-- ==== Sys2Proof/Machine/Epoch.lean ====
section
/-!
DEFINITION. Machine/Epoch.lean: the epoch boundary: the commit groups in their order, and what else happens there (R19, R472).
-/
namespace Sys2Proof.Machine
open Sys2Proof

/-! ## The CL group (R215, R471) -/

/-- One register of the group: LAND_DRAWERS commits only while no context is resident on its core. -/
def commitCl (b : Time) (s : State) (off : Nat) : State :=
  if off % 0x1000 = 0x44 ∧ ¬ (coreOf s ((off - 0x100000) / 0x1000)).slots.isEmpty then s else commitReg b s off

/-- The CL group. -/
def clCommit (b : Time) (s : State) : State := (stagedOffs s b isClReg).foldl (commitCl b) s

/-! ## The scheduler's group (R253, R271, R277) -/

/-- Steps 1 to 3 of R253, and the partition resets that commit with them. -/
def schSteps (b : Time) (s : State) : State :=
  let l := resetList s b
  l.foldl partReset (schCommit b s)

/-- Cores whose old owner no longer holds anything there pass to the partition that waits, held group or not (R277). -/
def handovers (s : State) : State := (s.sch.handover.map Prod.fst).foldl commitCore s

/-- Step 4 of R253, and SCH_COMMIT_EPOCH. -/
def ctxSteps (e : Nat) (s : State) : State :=
  if (holdWord s (e * epochNs)).getLsbD 0 then s
  else wrReg ((rangeFrom 0 16).foldl (partCommands (e * epochNs)) s) 0x40004 (asWord e)

/-! ## Telemetry (R494) -/

/-- The instance of a register in SOURCE, as for events of its block (R494): logical core, partition × 64 + context, engine, stream, output, motion
port, group; none where the register is of no such instance. -/
def instOf (off : Nat) : Option Nat := match blockOf off with
  | some 4 => if 0x44000 ≤ off ∧ off < 0x48000 then some ((off - 0x44000) / 0x400 * 64 + off % 0x400 / 0x10)
      else if 0x48000 ≤ off ∧ off < 0x50000 then some ((off - 0x48000) / 0x800 * 64 + off % 0x800 / 0x20) else none
  | some 7 => if off < 0x81600 then some ((off - 0x80000) / 0x100) else none
  | some 8 => some ((off - 0x100000) / 0x1000)
  | some 10 => if 0x281000 ≤ off then some ((off - 0x281000) / 0x40) else none
  | some 11 => some ((off - 0x300000) / 0x10000)
  | some 12 => if 0x380100 ≤ off ∧ off < 0x380200 then some ((off - 0x380100) / 0x80) else none
  | some 13 => if 0x390200 ≤ off ∧ off < 0x390280 then some ((off - 0x390200) / 0x10) else none
  | _ => none

/-- One snapshot entry of a ring; an instance that the spec does not state is free. -/
def snapOne (r : Nat) (s : State) (i : Nat) : State :=
  let w := rd s (trReg r (0x20 + 4 * i))
  if ¬ w.getLsbD 31 then s else
  let off := w.toNat % 2 ^ 23 / 4 * 4
  let d := draw s
  record 2 i (at' 24 ((blockOf off).getD 0) + (instOf off).getD (d.1.toNat % 2 ^ 24)) (plainRead s off).toNat d.2 r

/-- The COUNTER records of a boundary. -/
def snapRing (e : Nat) (s : State) (r : Nat) : State :=
  let n := fld s (trReg r 0x14) 0 16
  if n = 0 ∨ e % n ≠ 0 then s else (rangeFrom 0 8).foldl (snapOne r) s

/-! ## The boundary -/

/-- Stand-ins of the boundary: the golden state of the logical core starts afresh (R91), and the status record says so where a class-S engine is
unverified no longer (R427). -/
def standIn (s : State) (c : Nat) : State :=
  let cl := clOf s c
  match cl.prep with
  | none => s
  | some j => if cl.prepOk then (let s1 := spareStand (setGold s (16 * c + j) Gold.reset) c; unvRecord s s1 (.core (Fin.ofNat 256 (16 * c + j)))) else s

/-- The commits of R472 in their order. -/
def commitEpoch (e : Nat) (s : State) : State :=
  let b := e * epochNs
  let s1 := (rangeFrom 0 16).foldl standIn (chargeAll 15 s)
  let s2 := handovers (commitGroup b 0 (schSteps b) s1)
  let s3 := commitGroup b 1 (burCommit b) s2
  let s4 := commitGroup b 2 (ingCommit b) s3
  let s5 := commitGroup b 3 (motCommit b) s4
  let s6 := commitGroup b 4 (clCommit b) s5
  slotStart b 0 (ctxSteps e s6)

/-- What follows the commits. -/
def afterCommits (e : Nat) (s : State) : State :=
  let b := e * epochNs
  let s1 := gateBanks (quietGate (standbyBoundary b s))
  if ¬ railsUp s1 then s1 else
  gangBoundary b (goldenFrames e ((rangeFrom 0 4).foldl (snapRing e) s1))

/-- Epoch boundary number `e`. -/
def epochAt (e : Nat) (s0 : State) : State :=
  let s1 := advance s0 (e * epochNs)
  let s2 : State := { s1 with
    clk := { s1.clk with epochsDone := e }, sch := { s1.sch with lastSlot := 16 * e, lastEpoch := e } }
  let s3 := if railsUp s2 then afterCommits e (commitEpoch e s2) else s2
  updateStart (setFlag s3 0x11C 0 false)

/-- EPOCH_BOUNDARY: the next one. -/
def execEpochBoundary (s : State) : Res := .next (epochAt (s.sch.lastSlot / 16 + 1) s)

end Sys2Proof.Machine
end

■ ■ ■ ■ ■ ■ ■

### Exercise aim
Nothing but the lines from the one that contains "let s3 := commitGroup b 1 (burCommit b) s2" to the end of the listing should be given again, each exactly as it appears.

### Exercise solution
  let s3 := commitGroup b 1 (burCommit b) s2
  let s4 := commitGroup b 2 (ingCommit b) s3
  let s5 := commitGroup b 3 (motCommit b) s4
  let s6 := commitGroup b 4 (clCommit b) s5
  slotStart b 0 (ctxSteps e s6)

/-- What follows the commits. -/
def afterCommits (e : Nat) (s : State) : State :=
  let b := e * epochNs
  let s1 := gateBanks (quietGate (standbyBoundary b s))
  if ¬ railsUp s1 then s1 else
  gangBoundary b (goldenFrames e ((rangeFrom 0 4).foldl (snapRing e) s1))

/-- Epoch boundary number `e`. -/
def epochAt (e : Nat) (s0 : State) : State :=
  let s1 := advance s0 (e * epochNs)
  let s2 : State := { s1 with
    clk := { s1.clk with epochsDone := e }, sch := { s1.sch with lastSlot := 16 * e, lastEpoch := e } }
  let s3 := if railsUp s2 then afterCommits e (commitEpoch e s2) else s2
  updateStart (setFlag s3 0x11C 0 false)

/-- EPOCH_BOUNDARY: the next one. -/
def execEpochBoundary (s : State) : Res := .next (epochAt (s.sch.lastSlot / 16 + 1) s)

end Sys2Proof.Machine
end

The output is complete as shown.